-- PROVIDED DATA --
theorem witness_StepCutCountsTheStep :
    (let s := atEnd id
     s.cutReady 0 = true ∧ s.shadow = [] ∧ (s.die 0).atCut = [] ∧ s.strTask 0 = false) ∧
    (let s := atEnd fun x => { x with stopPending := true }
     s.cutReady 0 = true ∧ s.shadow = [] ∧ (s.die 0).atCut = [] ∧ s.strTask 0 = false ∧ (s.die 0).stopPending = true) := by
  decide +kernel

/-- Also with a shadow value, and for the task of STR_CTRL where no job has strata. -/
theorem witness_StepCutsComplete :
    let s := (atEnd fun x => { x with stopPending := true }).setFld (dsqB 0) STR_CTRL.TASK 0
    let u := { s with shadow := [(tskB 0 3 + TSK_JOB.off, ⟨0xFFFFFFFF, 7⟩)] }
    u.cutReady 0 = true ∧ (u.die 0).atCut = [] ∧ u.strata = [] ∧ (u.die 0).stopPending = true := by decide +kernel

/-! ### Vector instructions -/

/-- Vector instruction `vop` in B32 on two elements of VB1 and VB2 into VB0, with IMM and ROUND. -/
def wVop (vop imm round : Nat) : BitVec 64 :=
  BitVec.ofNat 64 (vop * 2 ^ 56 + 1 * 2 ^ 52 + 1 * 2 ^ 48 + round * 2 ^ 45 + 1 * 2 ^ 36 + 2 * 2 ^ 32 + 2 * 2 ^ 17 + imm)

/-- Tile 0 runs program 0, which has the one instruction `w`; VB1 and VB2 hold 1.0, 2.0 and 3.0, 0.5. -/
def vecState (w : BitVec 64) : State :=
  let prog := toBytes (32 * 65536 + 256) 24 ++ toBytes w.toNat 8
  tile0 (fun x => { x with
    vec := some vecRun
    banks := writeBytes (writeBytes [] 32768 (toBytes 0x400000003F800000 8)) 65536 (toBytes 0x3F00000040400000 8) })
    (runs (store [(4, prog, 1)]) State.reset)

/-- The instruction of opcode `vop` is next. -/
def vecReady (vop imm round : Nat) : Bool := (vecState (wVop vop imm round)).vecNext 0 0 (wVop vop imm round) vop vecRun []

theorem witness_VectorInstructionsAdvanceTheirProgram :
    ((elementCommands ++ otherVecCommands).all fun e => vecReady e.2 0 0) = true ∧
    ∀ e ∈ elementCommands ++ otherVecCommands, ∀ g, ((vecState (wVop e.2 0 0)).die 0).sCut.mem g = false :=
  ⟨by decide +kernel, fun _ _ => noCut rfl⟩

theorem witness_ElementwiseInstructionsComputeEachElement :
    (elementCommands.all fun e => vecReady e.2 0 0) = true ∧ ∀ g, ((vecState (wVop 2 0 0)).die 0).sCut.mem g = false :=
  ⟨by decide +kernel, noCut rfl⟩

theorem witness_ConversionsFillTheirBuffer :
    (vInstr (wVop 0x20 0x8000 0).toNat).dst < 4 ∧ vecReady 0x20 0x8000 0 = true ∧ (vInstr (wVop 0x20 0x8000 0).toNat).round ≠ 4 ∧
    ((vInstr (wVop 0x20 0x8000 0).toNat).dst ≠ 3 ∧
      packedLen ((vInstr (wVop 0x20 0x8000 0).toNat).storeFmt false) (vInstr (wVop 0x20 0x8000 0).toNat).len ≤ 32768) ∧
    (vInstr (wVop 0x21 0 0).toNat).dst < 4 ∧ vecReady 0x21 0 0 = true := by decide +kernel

-- WHAT THE TASK ASKS --
Restate the records exactly. Leave nothing out.

-- SOLUTION --
theorem witness_StepCutCountsTheStep :
    (let s := atEnd id
     s.cutReady 0 = true ∧ s.shadow = [] ∧ (s.die 0).atCut = [] ∧ s.strTask 0 = false) ∧
    (let s := atEnd fun x => { x with stopPending := true }
     s.cutReady 0 = true ∧ s.shadow = [] ∧ (s.die 0).atCut = [] ∧ s.strTask 0 = false ∧ (s.die 0).stopPending = true) := by
  decide +kernel

/-- Also with a shadow value, and for the task of STR_CTRL where no job has strata. -/
theorem witness_StepCutsComplete :
    let s := (atEnd fun x => { x with stopPending := true }).setFld (dsqB 0) STR_CTRL.TASK 0
    let u := { s with shadow := [(tskB 0 3 + TSK_JOB.off, ⟨0xFFFFFFFF, 7⟩)] }
    u.cutReady 0 = true ∧ (u.die 0).atCut = [] ∧ u.strata = [] ∧ (u.die 0).stopPending = true := by decide +kernel

/-! ### Vector instructions -/

/-- Vector instruction `vop` in B32 on two elements of VB1 and VB2 into VB0, with IMM and ROUND. -/
def wVop (vop imm round : Nat) : BitVec 64 :=
  BitVec.ofNat 64 (vop * 2 ^ 56 + 1 * 2 ^ 52 + 1 * 2 ^ 48 + round * 2 ^ 45 + 1 * 2 ^ 36 + 2 * 2 ^ 32 + 2 * 2 ^ 17 + imm)

/-- Tile 0 runs program 0, which has the one instruction `w`; VB1 and VB2 hold 1.0, 2.0 and 3.0, 0.5. -/
def vecState (w : BitVec 64) : State :=
  let prog := toBytes (32 * 65536 + 256) 24 ++ toBytes w.toNat 8
  tile0 (fun x => { x with
    vec := some vecRun
    banks := writeBytes (writeBytes [] 32768 (toBytes 0x400000003F800000 8)) 65536 (toBytes 0x3F00000040400000 8) })
    (runs (store [(4, prog, 1)]) State.reset)

/-- The instruction of opcode `vop` is next. -/
def vecReady (vop imm round : Nat) : Bool := (vecState (wVop vop imm round)).vecNext 0 0 (wVop vop imm round) vop vecRun []

theorem witness_VectorInstructionsAdvanceTheirProgram :
    ((elementCommands ++ otherVecCommands).all fun e => vecReady e.2 0 0) = true ∧
    ∀ e ∈ elementCommands ++ otherVecCommands, ∀ g, ((vecState (wVop e.2 0 0)).die 0).sCut.mem g = false :=
  ⟨by decide +kernel, fun _ _ => noCut rfl⟩

theorem witness_ElementwiseInstructionsComputeEachElement :
    (elementCommands.all fun e => vecReady e.2 0 0) = true ∧ ∀ g, ((vecState (wVop 2 0 0)).die 0).sCut.mem g = false :=
  ⟨by decide +kernel, noCut rfl⟩

theorem witness_ConversionsFillTheirBuffer :
    (vInstr (wVop 0x20 0x8000 0).toNat).dst < 4 ∧ vecReady 0x20 0x8000 0 = true ∧ (vInstr (wVop 0x20 0x8000 0).toNat).round ≠ 4 ∧
    ((vInstr (wVop 0x20 0x8000 0).toNat).dst ≠ 3 ∧
      packedLen ((vInstr (wVop 0x20 0x8000 0).toNat).storeFmt false) (vInstr (wVop 0x20 0x8000 0).toNat).len ≤ 32768) ∧
    (vInstr (wVop 0x21 0 0).toNat).dst < 4 ∧ vecReady 0x21 0 0 = true := by decide +kernel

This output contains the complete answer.